■ Prompt: Since the data must remain as supplied, reproduce it word for word.

■ Collected data entries:
-------
-- ==== Sys2Proof/Tests/Slice0.lean ====
section
/-! SUPPORT. Tests on fixed values, the results taken from spec/95_test_vectors.md and the rules named, and a witness for the
hypotheses of each statement. -/

namespace Sys2Proof.Tests

open Sys2Proof Sys2Proof.Machine

/-! ## Helpers -/

/-- The next state of an outcome, if it is one. -/
def nextOf : Outcome → Option State
  | .next t => some t
  | .fault _ => none
  | .refused _ => none

/-- The fault of an outcome, if it is one. -/
def faultOf : Outcome → Option Fault
  | .next _ => none
  | .fault f => some f
  | .refused _ => none

/-- A fresh run of a stream. -/
def running (im : List Byte) : State := { State.reset with im := im }

/-- A fresh run of a stream under other parameters. -/
def under (c : Config) (im : List Byte) : State := { running im with cfg := c }

/-- The root's `PC` at `p`. -/
def atPc (s : State) (p : Nat) : State := { s with act := { s.act with pc := p } }

/-- A byte at position 5, behind five others. -/
def atFive (b : Byte) : State := atPc (running [0x14, 0x14, 0x14, 0x14, 0x14, b]) 5

/-- The root's state after an error. -/
def raised (k : Nat) (d : Diag) (s : State) : State :=
  { s with
    act := { s.act with diag := some d }
    out := { s.out with errKind := k, errDiag := some d, errDepth := s.callers.length }
    status := .error }

/-- Eight words, the first one given. -/
def argsOf (a : Word) : Vector Word 8 := #v[a, 0, 0, 0, 0, 0, 0, 0]

def rootFrame : Frame := ⟨none, none, argsOf 0⟩

/-- Program P4 of 95_test_vectors.md. -/
def p4 : List Byte :=
  [0x13, 0x07, 0x20, 0x00, 0x00, 0x0B, 0x00, 0x01, 0x12, 0x01, 0x28, 0x02, 0x04, 0x12, 0x20, 0x28]

/-- P4 after step 1. -/
def beforeCall : State := { running p4 with act := { State.reset.act with staging := argsOf 7, pc := 3 } }

/-- P4 after step 2: the callee is about to run its `Scope`. -/
def inCallee : State :=
  { beforeCall with
    act := { State.reset.act with pc := 11, base := 11, cur := 1 }
    callers := [beforeCall.act]
    frames := [rootFrame, ⟨some 0, some 8, argsOf 7⟩] }

/-- P4 after step 3. -/
def inScope : State :=
  { inCallee with
    act := { inCallee.act with cur := 2, pc := 12 }
    frames := inCallee.frames ++ [⟨some 1, none, argsOf 0⟩] }

/-- P4 after step 5: the callee is about to end. -/
def atEnd : State := { inScope with act := { inCallee.act with pc := 16, ret := 7 } }

/-- P5 after step 3: the callee is about to run an `Abort` on its call-created frame. -/
def beforeResume : State :=
  { running [0x00, 0x00, 0x09, 0x00, 0x03, 0x14, 0x13, 0x01, 0x0A, 0x02, 0x04, 0x04, 0x13, 0x09, 0x28] with
    act := { State.reset.act with pc := 11, base := 9, cur := 1 }
    callers := [State.reset.act]
    frames := [rootFrame, ⟨some 0, some 5, argsOf 0⟩, ⟨some 1, none, argsOf 0⟩] }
-------
■ Solution below:
-- ==== Sys2Proof/Tests/Slice0.lean ====
section
/-! SUPPORT. Tests on fixed values, the results taken from spec/95_test_vectors.md and the rules named, and a witness for the
hypotheses of each statement. -/

namespace Sys2Proof.Tests

open Sys2Proof Sys2Proof.Machine

/-! ## Helpers -/

/-- The next state of an outcome, if it is one. -/
def nextOf : Outcome → Option State
  | .next t => some t
  | .fault _ => none
  | .refused _ => none

/-- The fault of an outcome, if it is one. -/
def faultOf : Outcome → Option Fault
  | .next _ => none
  | .fault f => some f
  | .refused _ => none

/-- A fresh run of a stream. -/
def running (im : List Byte) : State := { State.reset with im := im }

/-- A fresh run of a stream under other parameters. -/
def under (c : Config) (im : List Byte) : State := { running im with cfg := c }

/-- The root's `PC` at `p`. -/
def atPc (s : State) (p : Nat) : State := { s with act := { s.act with pc := p } }

/-- A byte at position 5, behind five others. -/
def atFive (b : Byte) : State := atPc (running [0x14, 0x14, 0x14, 0x14, 0x14, b]) 5

/-- The root's state after an error. -/
def raised (k : Nat) (d : Diag) (s : State) : State :=
  { s with
    act := { s.act with diag := some d }
    out := { s.out with errKind := k, errDiag := some d, errDepth := s.callers.length }
    status := .error }

/-- Eight words, the first one given. -/
def argsOf (a : Word) : Vector Word 8 := #v[a, 0, 0, 0, 0, 0, 0, 0]

def rootFrame : Frame := ⟨none, none, argsOf 0⟩

/-- Program P4 of 95_test_vectors.md. -/
def p4 : List Byte :=
  [0x13, 0x07, 0x20, 0x00, 0x00, 0x0B, 0x00, 0x01, 0x12, 0x01, 0x28, 0x02, 0x04, 0x12, 0x20, 0x28]

/-- P4 after step 1. -/
def beforeCall : State := { running p4 with act := { State.reset.act with staging := argsOf 7, pc := 3 } }

/-- P4 after step 2: the callee is about to run its `Scope`. -/
def inCallee : State :=
  { beforeCall with
    act := { State.reset.act with pc := 11, base := 11, cur := 1 }
    callers := [beforeCall.act]
    frames := [rootFrame, ⟨some 0, some 8, argsOf 7⟩] }

/-- P4 after step 3. -/
def inScope : State :=
  { inCallee with
    act := { inCallee.act with cur := 2, pc := 12 }
    frames := inCallee.frames ++ [⟨some 1, none, argsOf 0⟩] }

/-- P4 after step 5: the callee is about to end. -/
def atEnd : State := { inScope with act := { inCallee.act with pc := 16, ret := 7 } }

/-- P5 after step 3: the callee is about to run an `Abort` on its call-created frame. -/
def beforeResume : State :=
  { running [0x00, 0x00, 0x09, 0x00, 0x03, 0x14, 0x13, 0x01, 0x0A, 0x02, 0x04, 0x04, 0x13, 0x09, 0x28] with
    act := { State.reset.act with pc := 11, base := 9, cur := 1 }
    callers := [State.reset.act]
    frames := [rootFrame, ⟨some 0, some 5, argsOf 0⟩, ⟨some 1, none, argsOf 0⟩] }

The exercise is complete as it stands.